ECLI:NL:GHARN:2011:BP3433
Gerechtshof Arnhem
- Hoger beroep
- O. Anjewierden
- K. Lahuis
- G.N. Roes
- Rechtspraak.nl
Vrijspraak van verdachte wegens onthouden van zorg aan katten
In deze zaak heeft het Gerechtshof Arnhem op 4 februari 2011 uitspraak gedaan in hoger beroep tegen een vonnis van de politierechter in de rechtbank Zwolle-Lelystad. De verdachte werd verweten haar katten in mei 2008 de nodige verzorging te hebben onthouden, wat in strijd zou zijn met artikel 37 van de Gezondheids- en welzijnswet voor dieren. De advocaat-generaal had gevorderd dat het hof de verdachte schuldig zou verklaren en een voorwaardelijke geldboete van € 1.500,- zou opleggen, evenals de verbeurdverklaring van de inbeslaggenomen katten en kittens.
Tijdens de zitting werd echter duidelijk dat de beschrijving van de dierenarts slechts een constatering van aandoeningen op het moment van onderzoek inhield, zonder bewijs dat deze aandoeningen het gevolg waren van het onthouden van zorg door de verdachte. Het hof oordeelde dat het enkele feit dat de katten op dat moment aandoeningen hadden, onvoldoende was om te bewijzen dat de verdachte gedurende de ten laste gelegde periode de nodige verzorging had onthouden. Er was geen bewijs in het dossier dat de verdachte de zorg had onthouden, terwijl er wel informatie was dat zij de dierenarts had bezocht in verband met de geconstateerde aandoeningen.

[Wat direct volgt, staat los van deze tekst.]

/-- R241: the random byte reaches no STEP but one of Cxnn, and `step` is the STEP of some byte. -/
def Obligations.RandomByteReachesOnlyRnd : Prop :=
  (∀ (s : State) (r r' : Byte),
    (∀ x nn, decode [s.mem.read s.pc.toNat, s.mem.read (s.pc.toNat + 1)] ≠ .ok (.rnd x nn)) →
    stepWith r s = stepWith r' s) ∧
  ∀ s : State, ∃ r, step s = stepWith r s

/-! ## Index register and memory transfers -/

/-- R150-R152: the three instructions that write I. -/
def Obligations.IndexWrites : Prop :=
  ∀ (s : State) (nnn : Imm12) (x : Reg),
    (∃ t, exec (.ldI nnn) s = .next t ∧ t.i.toNat = nnn.toNat ∧ t.pc = s.pc + 2 ∧
      s.keepsAllButI t) ∧
    (∃ t, exec (.addI x) s = .next t ∧ t.i.toNat = (s.i.toNat + (s.getV x).toNat) % 65536 ∧
      t.pc = s.pc + 2 ∧ s.keepsAllButI t) ∧
    (∃ t, exec (.ldF x) s = .next t ∧ t.i.toNat = (s.getV x).toNat * 5 ∧
      t.pc = s.pc + 2 ∧ s.keepsAllButI t)

/-- R153: hundreds, tens and ones of Vx at I, I + 1, I + 2 where all three are in the writable part of
MEM; else the fault of the lowest address that has one, and nothing but STATUS changes. -/
def Obligations.BcdStoresThreeDigits : Prop :=
  ∀ (s : State) (x : Reg), s.mem.wf →
    (0x50 ≤ s.i.toNat → s.i.toNat + 2 < 4096 →
      ∃ t, exec (.ldB x) s = .next t ∧
        (t.mem.read s.i.toNat).toNat = (s.getV x).toNat / 100 ∧
        (t.mem.read (s.i.toNat + 1)).toNat = (s.getV x).toNat / 10 % 10 ∧
        (t.mem.read (s.i.toNat + 2)).toNat = (s.getV x).toNat % 10 ∧
        t.pc = s.pc + 2 ∧ s.keepsAllButMem t s.i.toNat 3) ∧
    (s.i.toNat < 0x50 →
      exec (.ldB x) s = .next (s.faultedAs .fontWrite (0xF033 + x.val * 256) s.i.toNat)) ∧
    (4096 ≤ s.i.toNat + 2 →
      exec (.ldB x) s =
        .next (s.faultedAs .memRange (0xF033 + x.val * 256) (max s.i.toNat 0x1000)))

/-- R154: V0..Vx at I..I + x, I unchanged, where the whole run is in the writable part of MEM; else the
fault of the lowest address that has one, and nothing but STATUS changes. -/
def Obligations.StoreWritesRegisterRange : Prop :=
  ∀ (s : State) (x : Reg), s.mem.wf →
    (0x50 ≤ s.i.toNat → s.i.toNat + x.val < 4096 →
      ∃ t, exec (.ldMemV x) s = .next t ∧
        (∀ k : Reg, k.val ≤ x.val → t.mem.read (s.i.toNat + k.val) = s.getV k) ∧
        t.pc = s.pc + 2 ∧ s.keepsAllButMem t s.i.toNat (x.val + 1)) ∧
    (s.i.toNat < 0x50 →
      exec (.ldMemV x) s = .next (s.faultedAs .fontWrite (0xF055 + x.val * 256) s.i.toNat)) ∧
    (4096 ≤ s.i.toNat + x.val →
      exec (.ldMemV x) s =
        .next (s.faultedAs .memRange (0xF055 + x.val * 256) (max s.i.toNat 0x1000)))

/-- R155: V0..Vx from MEM[I..I + x], I unchanged, where the whole run is in MEM, the font included;
else a fault at the lowest address outside, and nothing but STATUS changes. -/
def Obligations.LoadReadsRegisterRange : Prop :=
  ∀ (s : State) (x : Reg),
    (s.i.toNat + x.val < 4096 →
      ∃ t, exec (.ldVMem x) s = .next t ∧
        (∀ k : Reg, k.val ≤ x.val → t.getV k = s.mem.read (s.i.toNat + k.val)) ∧
        t.pc = s.pc + 2 ∧ s.keepsAllButV t ((List.finRange 16).filter fun k => k.val ≤ x.val)) ∧
    (4096 ≤ s.i.toNat + x.val →
      exec (.ldVMem x) s =
        .next (s.faultedAs .memRange (0xF065 + x.val * 256) (max s.i.toNat 0x1000)))

/-- R66: a word stored by Fx55 is what the next fetch of its address decodes. -/
def Obligations.StoredWordIsFetched : Prop :=
  ∀ (s : State) (x : Reg) (i : Instr), s.mem.wf → s.status.state = .running →
    0x50 ≤ s.i.toNat → 1 ≤ x.val → s.i.toNat + x.val < 4096 →
    decode [s.getV 0, s.getV 1] = .ok i →
    ∃ t, exec (.ldMemV x) s = .next t ∧ step (t.setPc s.i) = exec i (t.setPc s.i)

/-! ## Framebuffer -/

/-- R170: every pixel cleared, DIRTY set. -/
def Obligations.ClearBlanksEveryPixel : Prop :=
  ∀ s : State, ∃ t, exec .cls s = .next t ∧ (∀ y x, t.fb.pixel y x = false) ∧ t.dirty = true ∧
    t.pc = s.pc + 2 ∧ s.keepsAllButScreen t []

/-- R171-R174, R176. Where the bytes are in MEM, or there are no rows: bit 7 - c of the byte of row r is
XORed into column (x0 + c) mod 64 of row (y0 + r) mod 32; no other pixel changes; VF is 1 when a pixel
went from set to unset, else 0; DIRTY is set. Else a fault at the lowest address outside MEM, and nothing
but STATUS changes. -/
def Obligations.DrawXorsSpriteWithCollision : Prop :=
  ∀ (s : State) (x y : Reg) (n : Imm4),
    (n = 0 ∨ s.i.toNat + n.toNat ≤ 4096 →
      ∃ t, exec (.drw x y n) s = .next t ∧
        (∀ (r c : Nat) (py : Fin 32) (px : Fin 64), r < n.toNat → c < 8 →
          py.val = ((s.getV y).toNat + r) % 32 → px.val = ((s.getV x).toNat + c) % 64 →
          t.fb.pixel py px =
            (s.fb.pixel py px ^^ (s.mem.read (s.i.toNat + r)).getLsbD (7 - c))) ∧
        (∀ (py : Fin 32) (px : Fin 64),
          (∀ r c : Nat, r < n.toNat → c < 8 →
            ¬ (py.val = ((s.getV y).toNat + r) % 32 ∧ px.val = ((s.getV x).toNat + c) % 64)) →
          t.fb.pixel py px = s.fb.pixel py px) ∧
        (t.getV 0xF = 1 ∨ t.getV 0xF = 0) ∧
        (t.getV 0xF = 1 ↔ ∃ (py : Fin 32) (px : Fin 64),
          s.fb.pixel py px = true ∧ t.fb.pixel py px = false) ∧
        t.dirty = true ∧ t.pc = s.pc + 2 ∧ s.keepsAllButScreen t [0xF]) ∧
    (n ≠ 0 → 4096 < s.i.toNat + n.toNat →
      exec (.drw x y n) s = .next (s.faultedAs .memRange
        (0xD000 + x.val * 256 + y.val * 16 + n.toNat) (max s.i.toNat 0x1000)))

/-- R175's round trip: drawing a sprite twice at one place restores FB; the coordinates must not be in
VF, which the first draw writes. The second draw collides exactly when the first turned a pixel on: on a
clear screen, whenever the sprite has a set bit. (R175 says so of every screen; R171 and R174 do not:
log 15.) -/
def Obligations.DrawTwiceRestoresScreen : Prop :=
  ∀ (s : State) (x y : Reg) (n : Imm4), n = 0 ∨ s.i.toNat + n.toNat ≤ 4096 → x ≠ 0xF → y ≠ 0xF →
    ∃ t u, exec (.drw x y n) s = .next t ∧ exec (.drw x y n) t = .next u ∧ u.fb = s.fb ∧
      (u.getV 0xF = 1 ↔ ∃ (py : Fin 32) (px : Fin 64),
        s.fb.pixel py px = false ∧ t.fb.pixel py px = true) ∧
      ((∀ py px, s.fb.pixel py px = false) →
        (u.getV 0xF = 1 ↔ ∃ r < n.toNat, s.mem.read (s.i.toNat + r) ≠ 0))

/-! ## Keypad and timers -/

/-- R190, R191: the skip follows the state of key Vx; a Vx that names no key faults. -/
def Obligations.KeySkipsFollowKeypad : Prop :=
  ∀ (s : State) (x : Reg),
    (∀ h : (s.getV x).toNat < 16,
      (∃ t, exec (.skp x) s = .next t ∧ s.keepsAllButV t [] ∧
        t.pc = if s.getKey ⟨(s.getV x).toNat, h⟩ = true then s.pc + 4 else s.pc + 2) ∧
      (∃ t, exec (.sknp x) s = .next t ∧ s.keepsAllButV t [] ∧
        t.pc = if s.getKey ⟨(s.getV x).toNat, h⟩ = false then s.pc + 4 else s.pc + 2)) ∧
    (16 ≤ (s.getV x).toNat →
      exec (.skp x) s =
        .next (s.faultedAs .keyRange (0xE09E + x.val * 256) (s.getV x).toNat) ∧
      exec (.sknp x) s =
        .next (s.faultedAs .keyRange (0xE0A1 + x.val * 256) (s.getV x).toNat))

/-- R192, R194, R195: reading and setting the timers; SOUND_ACTIVE follows ST at once. -/
def Obligations.TimerTransfers : Prop :=
  ∀ (s : State) (x : Reg),
    (∃ t, exec (.ldVxDT x) s = .next t ∧ t.getV x = s.dt ∧ t.pc = s.pc + 2 ∧
      s.keepsAllButV t [x]) ∧
    (∃ t, exec (.ldDTVx x) s = .next t ∧ t.dt = s.getV x ∧ t.st = s.st ∧ t.pc = s.pc + 2 ∧
      s.keepsAllButTimers t) ∧
    (∃ t, exec (.ldSTVx x) s = .next t ∧ t.st = s.getV x ∧ t.dt = s.dt ∧ t.pc = s.pc + 2 ∧
      s.keepsAllButTimers t ∧ (t.soundActive = true ↔ 0 < (s.getV x).toNat))

/-- R193: Fx0A waits with pc past it, whatever keys are down; STEP, KEY_UP and TICK, which act as always,
do not complete the wait; a KEY_DOWN writes the key's index to Vx, marks it down and resumes after the
Fx0A. That of all the transactions only KEY_DOWN, QUIT and LOAD end a wait is
`HeldAndStoppedMachinesIgnoreStep`; KEY_DOWN in every state is `KeyDownMarksAndCompletes`. -/
def Obligations.WaitForKeyCompletesAtKeyDown : Prop :=
  ∀ (s : State) (x : Reg),
    ∃ t, exec (.ldVxK x) s = .next t ∧
      t.status = { s.status with state := .waitingKey, waitX := x } ∧ t.pc = s.pc + 2 ∧
      t.key = s.key ∧ s.keepsVExcept t [] ∧ t.i = s.i ∧ s.keepsMem t ∧ s.keepsStack t ∧
      s.keepsTimers t ∧ s.keepsScreen t ∧
      (∀ r, stepWith r t = .next t) ∧
      (∀ k, ∃ u, transact (.keyUp k) t = .next u ∧ u.status = t.status ∧ u.getKey k = false) ∧
      (∃ u, transact .tick t = .next u ∧ u.status = t.status ∧
        u.dt.toNat = s.dt.toNat - 1 ∧ u.st.toNat = s.st.toNat - 1) ∧
      (∀ k : Key, ∃ u, transact (.keyDown k) t = .next u ∧ (u.getV x).toNat = k.val ∧
        u.getKey k = true ∧ u.status.state = .running ∧ u.status.waitX = 0 ∧ u.pc = t.pc)

/-! ## Stops and host transactions -/

/-- R214 with R211: a STEP that faults changes only STATUS; pc is the instruction's address, the opcode
recorded is the word fetched (0 at fetch), and the cause and address are those of the table. -/
def Obligations.FaultsArePrecise : Prop :=
  ∀ s t : State, s.status.state = .running → step s = .next t → t.status.state = .faulted →
    ∃ (c : Cause) (op addr : Nat), t = s.faultedAs c op addr ∧
      (op = if s.pc.toNat < 0xFFF then
          (s.mem.read s.pc.toNat).toNat * 256 + (s.mem.read (s.pc.toNat + 1)).toNat
        else 0) ∧
      ((c = .stackOverflow ∧ c.code = 2 ∧ s.sp.val = 16 ∧ addr = 16) ∨
       (c = .stackUnderflow ∧ c.code = 3 ∧ s.sp.val = 0 ∧ addr = 0) ∨
       (c = .memRange ∧ c.code = 4 ∧
        (s.pc.toNat = 0xFFF ∧ addr = 0x1000 ∨
          s.pc.toNat < 0xFFF ∧ addr = max s.i.toNat 0x1000)) ∨
       (c = .fontWrite ∧ c.code = 5 ∧ s.i.toNat < 0x50 ∧ addr = s.i.toNat) ∨
       (c = .keyRange ∧ c.code = 6 ∧ ∃ x, 16 ≤ (s.getV x).toNat ∧ addr = (s.getV x).toNat))

/-- R80, R214: a STEP always answers a next state: no word is illegal, and a stop is a state. -/
def Obligations.StepNeverRefuses : Prop :=
  ∀ (s : State) (r : Byte), (∃ t, step s = .next t) ∧ ∃ t, stepWith r s = .next t

/-- R215: the reporting step answers a fault exactly when the STEP ends FAULTED with a cause of the
table, for a machine that was running. -/
def Obligations.ReportStepReportsFaults : Prop :=
  ∀ s t : State, s.status.state = .running → step s = .next t →
    ((∃ f, reportStep s = .fault f ∧ t.status.cause = f.cause ∧ t.status.faultAddr = f.addr) ↔
      t.status.state = .faulted) ∧
    (t.status.state ≠ .faulted → reportStep s = .next t)

/-- R215, R219: once stopped, only LOAD leaves the stopped states; whatever else the host does, the
program-visible state but KEY and the timers stays as it was. -/
def Obligations.OnlyLoadLeavesStoppedStates : Prop :=
  ∀ (ts : List Transaction) (s : State), s.stopped → (∀ image, Transaction.load image ∉ ts) →
    ∃ t, runTransactions ts s = .next t ∧ t.stopped ∧
      t.v = s.v ∧ t.i = s.i ∧ t.pc = s.pc ∧ t.stack = s.stack ∧ t.sp = s.sp ∧
      t.mem = s.mem ∧ t.fb = s.fb

/-- R233: KEY_DOWN in every run state. -/
def Obligations.KeyDownMarksAndCompletes : Prop :=
  ∀ (s : State) (k : Key),
    ∃ t, transact (.keyDown k) s = .next t ∧
      (∀ j, t.getKey j = if j = k then true else s.getKey j) ∧
      (s.status.state = .waitingKey →
        (t.getV s.status.waitX).toNat = k.val ∧ s.keepsVExcept t [s.status.waitX] ∧
        t.status = { s.status with state := .running, waitX := 0 }) ∧
      (s.status.state ≠ .waitingKey → s.keepsVExcept t [] ∧ t.status = s.status) ∧
      t.pc = s.pc ∧ t.i = s.i ∧ s.keepsMem t ∧ s.keepsStack t ∧ s.keepsTimers t ∧ s.keepsScreen t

Daarom heeft het hof het vonnis van de politierechter vernietigd en de verdachte vrijgesproken van de ten laste gelegde feiten. Tevens werd besloten tot teruggave van de inbeslaggenomen katten en kittens aan de verdachte, aangezien het strafvorderlijk belang zich daar niet tegen verzette. Het hof heeft de teruggave gelast van 16 katten en 9 kittens aan de verdachte, die in persoon en bijgestaan door haar raadsman, mr. H.J. Zomer, aanwezig was tijdens de zitting.